:: Work instruction ::
Print the line that has "command (R102). -/" in it, then every remaining line of the data, exactly and without anything extra.

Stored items
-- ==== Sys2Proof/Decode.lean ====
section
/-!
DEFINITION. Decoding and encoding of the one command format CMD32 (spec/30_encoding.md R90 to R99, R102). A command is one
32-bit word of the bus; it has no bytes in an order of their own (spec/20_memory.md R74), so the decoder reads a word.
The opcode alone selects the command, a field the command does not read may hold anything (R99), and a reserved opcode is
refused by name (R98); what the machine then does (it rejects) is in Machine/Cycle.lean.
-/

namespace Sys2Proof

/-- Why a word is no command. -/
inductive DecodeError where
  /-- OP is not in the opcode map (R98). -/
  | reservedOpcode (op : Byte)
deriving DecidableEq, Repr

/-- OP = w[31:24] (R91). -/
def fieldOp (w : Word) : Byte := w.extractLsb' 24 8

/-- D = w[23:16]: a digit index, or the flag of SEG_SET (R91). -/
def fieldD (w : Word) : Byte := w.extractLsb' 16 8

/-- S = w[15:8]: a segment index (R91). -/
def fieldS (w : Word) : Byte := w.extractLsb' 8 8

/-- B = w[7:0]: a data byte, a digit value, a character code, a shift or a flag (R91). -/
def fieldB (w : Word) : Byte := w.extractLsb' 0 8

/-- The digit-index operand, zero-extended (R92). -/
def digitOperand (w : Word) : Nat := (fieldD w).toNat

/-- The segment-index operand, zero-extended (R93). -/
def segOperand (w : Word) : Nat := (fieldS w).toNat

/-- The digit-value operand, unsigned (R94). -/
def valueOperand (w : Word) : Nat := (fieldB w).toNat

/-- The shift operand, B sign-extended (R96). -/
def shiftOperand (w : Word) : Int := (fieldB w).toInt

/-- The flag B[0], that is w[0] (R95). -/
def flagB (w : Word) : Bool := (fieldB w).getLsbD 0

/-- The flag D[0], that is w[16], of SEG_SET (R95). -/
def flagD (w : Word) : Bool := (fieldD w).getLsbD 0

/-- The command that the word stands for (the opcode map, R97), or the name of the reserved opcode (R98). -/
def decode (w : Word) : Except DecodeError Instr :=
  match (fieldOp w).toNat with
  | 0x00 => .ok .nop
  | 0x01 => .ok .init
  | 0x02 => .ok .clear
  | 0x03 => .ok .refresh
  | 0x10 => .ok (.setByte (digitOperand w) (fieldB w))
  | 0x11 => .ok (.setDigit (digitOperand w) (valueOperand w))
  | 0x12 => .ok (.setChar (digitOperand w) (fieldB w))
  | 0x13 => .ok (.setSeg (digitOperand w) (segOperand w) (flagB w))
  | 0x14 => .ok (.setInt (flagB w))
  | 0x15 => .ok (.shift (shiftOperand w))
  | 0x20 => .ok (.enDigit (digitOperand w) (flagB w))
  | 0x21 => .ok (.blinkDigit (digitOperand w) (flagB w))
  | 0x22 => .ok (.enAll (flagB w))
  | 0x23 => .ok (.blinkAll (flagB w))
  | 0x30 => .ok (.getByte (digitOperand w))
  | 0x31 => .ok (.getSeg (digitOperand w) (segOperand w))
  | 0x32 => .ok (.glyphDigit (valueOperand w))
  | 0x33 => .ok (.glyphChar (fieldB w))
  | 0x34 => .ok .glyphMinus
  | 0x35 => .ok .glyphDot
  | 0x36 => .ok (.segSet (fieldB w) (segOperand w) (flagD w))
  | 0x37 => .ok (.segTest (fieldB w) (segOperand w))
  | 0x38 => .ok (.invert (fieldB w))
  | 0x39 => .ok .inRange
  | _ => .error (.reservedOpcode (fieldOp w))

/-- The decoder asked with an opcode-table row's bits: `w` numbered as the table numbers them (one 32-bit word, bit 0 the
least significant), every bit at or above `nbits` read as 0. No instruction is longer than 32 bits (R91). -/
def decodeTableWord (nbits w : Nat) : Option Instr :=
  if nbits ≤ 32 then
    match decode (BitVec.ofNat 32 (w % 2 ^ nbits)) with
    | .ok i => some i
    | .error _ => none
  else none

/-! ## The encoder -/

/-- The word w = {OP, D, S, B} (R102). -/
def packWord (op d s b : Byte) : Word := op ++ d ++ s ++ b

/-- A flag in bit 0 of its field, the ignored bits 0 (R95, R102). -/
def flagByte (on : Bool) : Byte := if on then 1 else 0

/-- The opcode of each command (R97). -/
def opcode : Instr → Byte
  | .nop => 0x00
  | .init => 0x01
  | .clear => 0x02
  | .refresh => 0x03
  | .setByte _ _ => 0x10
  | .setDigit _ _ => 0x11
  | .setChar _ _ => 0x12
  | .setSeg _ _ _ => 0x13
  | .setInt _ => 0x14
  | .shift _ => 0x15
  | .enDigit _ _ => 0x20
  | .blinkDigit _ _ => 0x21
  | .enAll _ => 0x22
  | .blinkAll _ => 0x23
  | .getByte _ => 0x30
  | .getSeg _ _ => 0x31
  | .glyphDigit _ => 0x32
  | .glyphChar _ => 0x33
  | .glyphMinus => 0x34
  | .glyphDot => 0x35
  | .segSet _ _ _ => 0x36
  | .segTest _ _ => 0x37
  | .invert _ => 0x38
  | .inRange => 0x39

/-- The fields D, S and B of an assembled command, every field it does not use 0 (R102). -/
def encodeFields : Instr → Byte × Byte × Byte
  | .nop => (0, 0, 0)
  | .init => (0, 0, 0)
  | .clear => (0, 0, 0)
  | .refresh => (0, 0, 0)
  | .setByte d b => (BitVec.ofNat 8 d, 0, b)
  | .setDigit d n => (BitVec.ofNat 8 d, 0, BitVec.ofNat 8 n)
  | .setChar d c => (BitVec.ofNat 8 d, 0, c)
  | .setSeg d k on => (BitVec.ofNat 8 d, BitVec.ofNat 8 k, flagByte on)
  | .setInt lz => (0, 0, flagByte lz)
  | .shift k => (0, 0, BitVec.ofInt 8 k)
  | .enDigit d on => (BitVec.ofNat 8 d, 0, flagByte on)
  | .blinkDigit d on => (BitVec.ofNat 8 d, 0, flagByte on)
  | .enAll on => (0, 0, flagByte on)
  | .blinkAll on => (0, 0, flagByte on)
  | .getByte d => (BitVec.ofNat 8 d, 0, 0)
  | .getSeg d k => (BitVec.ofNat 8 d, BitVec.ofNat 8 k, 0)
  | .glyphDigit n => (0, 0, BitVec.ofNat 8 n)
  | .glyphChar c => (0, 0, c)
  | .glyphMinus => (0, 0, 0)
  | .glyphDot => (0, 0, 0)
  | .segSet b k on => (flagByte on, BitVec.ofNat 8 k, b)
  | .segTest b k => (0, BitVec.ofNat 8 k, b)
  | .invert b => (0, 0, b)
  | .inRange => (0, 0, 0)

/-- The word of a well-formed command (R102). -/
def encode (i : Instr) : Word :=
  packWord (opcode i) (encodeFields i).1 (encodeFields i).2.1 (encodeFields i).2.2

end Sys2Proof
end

:: Response to the exercise ::
/-- The word of a well-formed command (R102). -/
def encode (i : Instr) : Word :=
  packWord (opcode i) (encodeFields i).1 (encodeFields i).2.1 (encodeFields i).2.2

end Sys2Proof
end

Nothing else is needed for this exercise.